Problem description. Reproduce exactly the opening lines of the listing, stopping after the line that contains "s.booted := rfl" and including it.

━━━

@[simp] theorem State.setCluster_time (s : State) (i : Nat) (x : Cluster) : (s.setCluster i x).time = s.time := rfl
@[simp] theorem State.setCluster_cycle (s : State) (i : Nat) (x : Cluster) : (s.setCluster i x).cycle = s.cycle := rfl
@[simp] theorem State.setCluster_sub (s : State) (i : Nat) (x : Cluster) : (s.setCluster i x).sub = s.sub := rfl
@[simp] theorem State.setCluster_booted (s : State) (i : Nat) (x : Cluster) : (s.setCluster i x).booted = s.booted := rfl
@[simp] theorem State.setCluster_who (s : State) (i : Nat) (x : Cluster) : (s.setCluster i x).who = s.who := rfl
@[simp] theorem State.setCluster_turns (s : State) (i : Nat) (x : Cluster) : (s.setCluster i x).turns = s.turns := rfl
@[simp] theorem State.setCluster_focus (s : State) (i : Nat) (x : Cluster) : (s.setCluster i x).focus = s.focus := rfl
@[simp] theorem State.setCluster_fresh (s : State) (i : Nat) (x : Cluster) : (s.setCluster i x).fresh = s.fresh := rfl
@[simp] theorem State.setCluster_ids (s : State) (i : Nat) (x : Cluster) : (s.setCluster i x).ids = s.ids := rfl
@[simp] theorem State.setCluster_mem (s : State) (i : Nat) (x : Cluster) : (s.setCluster i x).mem = s.mem := rfl
@[simp] theorem State.setCluster_poison (s : State) (i : Nat) (x : Cluster) : (s.setCluster i x).poison = s.poison := rfl
@[simp] theorem State.setCluster_ecc (s : State) (i : Nat) (x : Cluster) : (s.setCluster i x).ecc = s.ecc := rfl
@[simp] theorem State.setCluster_slice (s : State) (i : Nat) (x : Cluster) : (s.setCluster i x).slice = s.slice := rfl
@[simp] theorem State.setCluster_cores (s : State) (i : Nat) (x : Cluster) : (s.setCluster i x).cores = s.cores := rfl
@[simp] theorem State.setCluster_slots (s : State) (i : Nat) (x : Cluster) : (s.setCluster i x).slots = s.slots := rfl
@[simp] theorem State.setCluster_clusters (s : State) (i : Nat) (x : Cluster) : (s.setCluster i x).clusters = s.clusters.put i x := rfl
@[simp] theorem State.setCluster_groups (s : State) (i : Nat) (x : Cluster) : (s.setCluster i x).groups = s.groups := rfl
@[simp] theorem State.setCluster_wgs (s : State) (i : Nat) (x : Cluster) : (s.setCluster i x).wgs = s.wgs := rfl
@[simp] theorem State.setCluster_ctxs (s : State) (i : Nat) (x : Cluster) : (s.setCluster i x).ctxs = s.ctxs := rfl
@[simp] theorem State.setCluster_launches (s : State) (i : Nat) (x : Cluster) : (s.setCluster i x).launches = s.launches := rfl
@[simp] theorem State.setCluster_saved (s : State) (i : Nat) (x : Cluster) : (s.setCluster i x).saved = s.saved := rfl
@[simp] theorem State.setCluster_served (s : State) (i : Nat) (x : Cluster) : (s.setCluster i x).served = s.served := rfl
@[simp] theorem State.setCluster_waiters (s : State) (i : Nat) (x : Cluster) : (s.setCluster i x).waiters = s.waiters := rfl
@[simp] theorem State.setCluster_enqs (s : State) (i : Nat) (x : Cluster) : (s.setCluster i x).enqs = s.enqs := rfl
@[simp] theorem State.setCluster_arrivals (s : State) (i : Nat) (x : Cluster) : (s.setCluster i x).arrivals = s.arrivals := rfl
@[simp] theorem State.setCluster_xchgs (s : State) (i : Nat) (x : Cluster) : (s.setCluster i x).xchgs = s.xchgs := rfl
@[simp] theorem State.setCluster_searches (s : State) (i : Nat) (x : Cluster) : (s.setCluster i x).searches = s.searches := rfl
@[simp] theorem State.setCluster_walkers (s : State) (i : Nat) (x : Cluster) : (s.setCluster i x).walkers = s.walkers := rfl
@[simp] theorem State.setCluster_msgs (s : State) (i : Nat) (x : Cluster) : (s.setCluster i x).msgs = s.msgs := rfl
@[simp] theorem State.setCluster_stops (s : State) (i : Nat) (x : Cluster) : (s.setCluster i x).stops = s.stops := rfl
@[simp] theorem State.setCluster_cacheWait (s : State) (i : Nat) (x : Cluster) : (s.setCluster i x).cacheWait = s.cacheWait := rfl
@[simp] theorem State.setCluster_inEffect (s : State) (i : Nat) (x : Cluster) : (s.setCluster i x).inEffect = s.inEffect := rfl
@[simp] theorem State.setCluster_handles (s : State) (i : Nat) (x : Cluster) : (s.setCluster i x).handles = s.handles := rfl
@[simp] theorem State.setCluster_admissions (s : State) (i : Nat) (x : Cluster) : (s.setCluster i x).admissions = s.admissions := rfl
@[simp] theorem State.setCluster_lastWalker (s : State) (i : Nat) (x : Cluster) : (s.setCluster i x).lastWalker = s.lastWalker := rfl
@[simp] theorem State.setCluster_walkedAt (s : State) (i : Nat) (x : Cluster) : (s.setCluster i x).walkedAt = s.walkedAt := rfl
@[simp] theorem State.setCluster_bankErr (s : State) (i : Nat) (x : Cluster) : (s.setCluster i x).bankErr = s.bankErr := rfl
@[simp] theorem State.setCluster_baseDie (s : State) (i : Nat) (x : Cluster) : (s.setCluster i x).baseDie = s.baseDie := rfl
@[simp] theorem State.setCluster_repaired (s : State) (i : Nat) (x : Cluster) : (s.setCluster i x).repaired = s.repaired := rfl
@[simp] theorem State.setCluster_retire (s : State) (i : Nat) (x : Cluster) : (s.setCluster i x).retire = s.retire := rfl
@[simp] theorem State.setCluster_retired (s : State) (i : Nat) (x : Cluster) : (s.setCluster i x).retired = s.retired := rfl
@[simp] theorem State.setCluster_populated (s : State) (i : Nat) (x : Cluster) : (s.setCluster i x).populated = s.populated := rfl
@[simp] theorem State.setCluster_device (s : State) (i : Nat) (x : Cluster) : (s.setCluster i x).device = s.device := rfl
@[simp] theorem State.setCluster_owner (s : State) (i : Nat) (x : Cluster) : (s.setCluster i x).owner = s.owner := rfl
@[simp] theorem State.setCluster_mgmtList (s : State) (i : Nat) (x : Cluster) : (s.setCluster i x).mgmtList = s.mgmtList := rfl
@[simp] theorem State.setCluster_mac0 (s : State) (i : Nat) (x : Cluster) : (s.setCluster i x).mac0 = s.mac0 := rfl
@[simp] theorem State.setCluster_mac1 (s : State) (i : Nat) (x : Cluster) : (s.setCluster i x).mac1 = s.mac1 := rfl
@[simp] theorem State.setCluster_ip0 (s : State) (i : Nat) (x : Cluster) : (s.setCluster i x).ip0 = s.ip0 := rfl
@[simp] theorem State.setCluster_ip1 (s : State) (i : Nat) (x : Cluster) : (s.setCluster i x).ip1 = s.ip1 := rfl
@[simp] theorem State.setCluster_pageCount (s : State) (i : Nat) (x : Cluster) : (s.setCluster i x).pageCount = s.pageCount := rfl
@[simp] theorem State.setCluster_pageLeaf (s : State) (i : Nat) (x : Cluster) : (s.setCluster i x).pageLeaf = s.pageLeaf := rfl
@[simp] theorem State.setCluster_pageShared (s : State) (i : Nat) (x : Cluster) : (s.setCluster i x).pageShared = s.pageShared := rfl
@[simp] theorem State.setCluster_pageCtx (s : State) (i : Nat) (x : Cluster) : (s.setCluster i x).pageCtx = s.pageCtx := rfl
@[simp] theorem State.setCluster_promote (s : State) (i : Nat) (x : Cluster) : (s.setCluster i x).promote = s.promote := rfl
@[simp] theorem State.setCluster_busy (s : State) (i : Nat) (x : Cluster) : (s.setCluster i x).busy = s.busy := rfl
@[simp] theorem State.setCluster_moves (s : State) (i : Nat) (x : Cluster) : (s.setCluster i x).moves = s.moves := rfl
@[simp] theorem State.setCluster_net (s : State) (i : Nat) (x : Cluster) : (s.setCluster i x).net = s.net := rfl
@[simp] theorem State.setCluster_outbox (s : State) (i : Nat) (x : Cluster) : (s.setCluster i x).outbox = s.outbox := rfl
@[simp] theorem State.setCluster_rdmaOut (s : State) (i : Nat) (x : Cluster) : (s.setCluster i x).rdmaOut = s.rdmaOut := rfl
@[simp] theorem State.setCluster_qpError (s : State) (i : Nat) (x : Cluster) : (s.setCluster i x).qpError = s.qpError := rfl
@[simp] theorem State.setCluster_psns (s : State) (i : Nat) (x : Cluster) : (s.setCluster i x).psns = s.psns := rfl
@[simp] theorem State.setCluster_frames (s : State) (i : Nat) (x : Cluster) : (s.setCluster i x).frames = s.frames := rfl
@[simp] theorem State.setCluster_waybillsDropped (s : State) (i : Nat) (x : Cluster) : (s.setCluster i x).waybillsDropped = s.waybillsDropped := rfl
@[simp] theorem State.setCluster_links (s : State) (i : Nat) (x : Cluster) : (s.setCluster i x).links = s.links := rfl
@[simp] theorem State.setCluster_ports (s : State) (i : Nat) (x : Cluster) : (s.setCluster i x).ports = s.ports := rfl
@[simp] theorem State.setCluster_power (s : State) (i : Nat) (x : Cluster) : (s.setCluster i x).power = s.power := rfl
@[simp] theorem State.setCluster_mgmt (s : State) (i : Nat) (x : Cluster) : (s.setCluster i x).mgmt = s.mgmt := rfl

━━━

Expected output.
@[simp] theorem State.setCluster_time (s : State) (i : Nat) (x : Cluster) : (s.setCluster i x).time = s.time := rfl
@[simp] theorem State.setCluster_cycle (s : State) (i : Nat) (x : Cluster) : (s.setCluster i x).cycle = s.cycle := rfl
@[simp] theorem State.setCluster_sub (s : State) (i : Nat) (x : Cluster) : (s.setCluster i x).sub = s.sub := rfl
@[simp] theorem State.setCluster_booted (s : State) (i : Nat) (x : Cluster) : (s.setCluster i x).booted = s.booted := rfl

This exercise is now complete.